### Collected data
========

-- ==== Sys2Proof/Certificates/Slice0/Obligations.lean ====
section
/-! DEFINITION. The statements for the provers, each from the rules its docstring names. -/

open Sys2Proof Sys2Proof.Machine

/-! ### Encoding -/

/-- 30_encoding.md §2 (R64): the word of each row of the opcode map, written out from the OP and RSV fields of §1 (R61),
decodes to the row's command with its operand words read as R62 says; a reserved opcode and a set reserved bit are illegal
(§4, R67). The numbers are laid out as the opcode table numbers a command's bits, CMD lowest, then A, then B: the 64-bit and
96-bit ones rest on log entry 10 (DEDUCED). A sanity statement on fixed words. -/
def Obligations.OpcodeWordsDecode : Prop :=
  decodeTableWord 32 0x00000000 = some .nop ∧
  decodeTableWord 96 0x472C44004270000000000001 = some (.config 0x42700000#32 0x472C4400#32) ∧
  decodeTableWord 32 0x00000002 = some .reset ∧
  decodeTableWord 64 0x447A000000000003 = some (.procf 0x447A0000#32) ∧
  decodeTableWord 64 0x123480E800000004 = some (.procs 0x80E8#16) ∧
  decodeTableWord 64 0xCE6E6B2800000005 = some (.quant 0xCE6E6B28#32) ∧
  decodeTableWord 32 0x00000006 = some .procb ∧
  decodeTableWord 32 0x00000007 = some .rdcoef ∧
  decodeTableWord 32 0x00000008 = some .rdpin ∧
  decodeTableWord 32 0x00000009 = some .rdpout ∧
  decodeTableWord 32 0x0000000A = none ∧
  decodeTableWord 32 0x80000001 = none

/-- R62, R69: the decoding function on every command, with the operand bits each command reads and ignores. -/
def Obligations.DecodeIsTheOpcodeMap : Prop :=
  ∀ cmd a b : Word,
    (cmd.extractLsb' 4 28 ≠ 0#28 → decode ⟨cmd, a, b⟩ = .error .reservedBits) ∧
    (cmd.extractLsb' 4 28 = 0#28 →
      decode ⟨cmd, a, b⟩ =
        if cmd.extractLsb' 0 4 = 0x0#4 then .ok .nop
        else if cmd.extractLsb' 0 4 = 0x1#4 then .ok (.config a b)
        else if cmd.extractLsb' 0 4 = 0x2#4 then .ok .reset
        else if cmd.extractLsb' 0 4 = 0x3#4 then .ok (.procf a)
        else if cmd.extractLsb' 0 4 = 0x4#4 then .ok (.procs (a.extractLsb' 0 16))
        else if cmd.extractLsb' 0 4 = 0x5#4 then .ok (.quant a)
        else if cmd.extractLsb' 0 4 = 0x6#4 then .ok .procb
        else if cmd.extractLsb' 0 4 = 0x7#4 then .ok .rdcoef
        else if cmd.extractLsb' 0 4 = 0x8#4 then .ok .rdpin
        else if cmd.extractLsb' 0 4 = 0x9#4 then .ok .rdpout
        else .error (.reservedOpcode (cmd.extractLsb' 0 4)))

/-- R61: a command is legal when OP is one of 0x0 to 0x9 and RSV = 0, in mask/match form when the whole of CMD is a number
from 0 to 9, and exactly the legal commands decode. -/
def Obligations.LegalCommandsAreTheDecodedOnes : Prop :=
  ∀ c : Command,
    (c.legal = true ↔ c.cmd.extractLsb' 4 28 = 0#28 ∧ (c.cmd.extractLsb' 0 4).toNat ≤ 9) ∧
    (c.legal = true ↔ ∃ op : Nat, op ≤ 9 ∧ c.cmd &&& 0xFFFFFFFF#32 = BitVec.ofNat 32 op) ∧
    (c.legal = true ↔ ∃ i, decode c = .ok i)

/-- 30_encoding.md §1 to §3: decoding what was encoded gives the instruction back with every operand at every value; the
encoded command is legal; and every command that decodes to an instruction has that instruction's command word and agrees
with its encoding in every operand bit that R62 says is read. -/
def Obligations.DecodeEncodeAgree : Prop :=
  ∀ i : Instr,
    decode (encode i) = .ok i ∧ (encode i).legal = true ∧
    ∀ c : Command, decode c = .ok i →
      c.cmd = (encode i).cmd ∧
      match i with
      | .nop => True
      | .config _ _ => c.a = (encode i).a ∧ c.b = (encode i).b
      | .reset => True
      | .procf _ => c.a = (encode i).a
      | .procs _ => c.a.extractLsb' 0 16 = (encode i).a.extractLsb' 0 16
      | .quant _ => c.a = (encode i).a
      | .procb => True
      | .rdcoef => True
      | .rdpin => True
      | .rdpout => True

/-- R71: the three pseudo-instructions by name and their expansions; after INIT the registers are those of the engine
reset; and no mnemonic but theirs and those of the ten commands of R70 assembles. That a mnemonic is one of the thirteen
only in the letter case that R70 and R71 write, so that `init` and `nop` in small letters are refused too, is the model's
choice (log entry 13). -/
def Obligations.PseudoInstructionsExpand : Prop :=
  (parseOperands ['I', 'N', 'I', 'T'] [] = .ok .init ∧
    AsmLine.init.expand = .ok [.config 0x42700000#32 0x472C4400#32, .reset]) ∧
  (∀ (fc fs : List Char) (u v : F32Literal), parseF32 fc = .ok u → parseF32 fs = .ok v →
    parseOperands ['R', 'E', 'C', 'O', 'N', 'F'] [fc, fs] = .ok (.reconf u v) ∧
    (AsmLine.reconf u v).expand = .ok [.config u.toWord v.toWord, .reset]) ∧
  (∀ (ops : List (List Char)) (ls : List I16Literal) (xs : List Sample), ops ≠ [] → parseI16s ops = .ok ls →
    ls.map I16Literal.toSample = xs.map .ok →
    parseOperands ['P', 'R', 'O', 'C', 'S', '*'] ops = .ok (.procsEach ls) ∧
    (AsmLine.procsEach ls).expand = .ok (xs.map .procs)) ∧
  (∀ (m : List Char) (ops : List (List Char)),
    m ∉ [['N', 'O', 'P'], ['C', 'O', 'N', 'F', 'I', 'G'], ['R', 'E', 'S', 'E', 'T'], ['P', 'R', 'O', 'C', 'F'],
      ['P', 'R', 'O', 'C', 'S'], ['Q', 'U', 'A', 'N', 'T'], ['P', 'R', 'O', 'C', 'B'], ['R', 'D', 'C', 'O', 'E', 'F'],
      ['R', 'D', 'P', 'I', 'N'], ['R', 'D', 'P', 'O', 'U', 'T'], ['I', 'N', 'I', 'T'], ['R', 'E', 'C', 'O', 'N', 'F'],
      ['P', 'R', 'O', 'C', 'S', '*']] → parseOperands m ops = .error .unknownMnemonic) ∧
  ∀ s : State, ∃ t, execAll [.config 0x42700000#32 0x472C4400#32, .reset] s = .next t ∧
    t.coef = State.reset.coef ∧ t.prevIn = State.reset.prevIn ∧ t.prevOut = State.reset.prevOut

========

Gather all lines of the records that include the word "decodes".

### REPLY TO THE TASK
decodes to the row's command with its operand words read as R62 says; a reserved opcode and a set reserved bit are illegal
encoded command is legal; and every command that decodes to an instruction has that instruction's command word and agrees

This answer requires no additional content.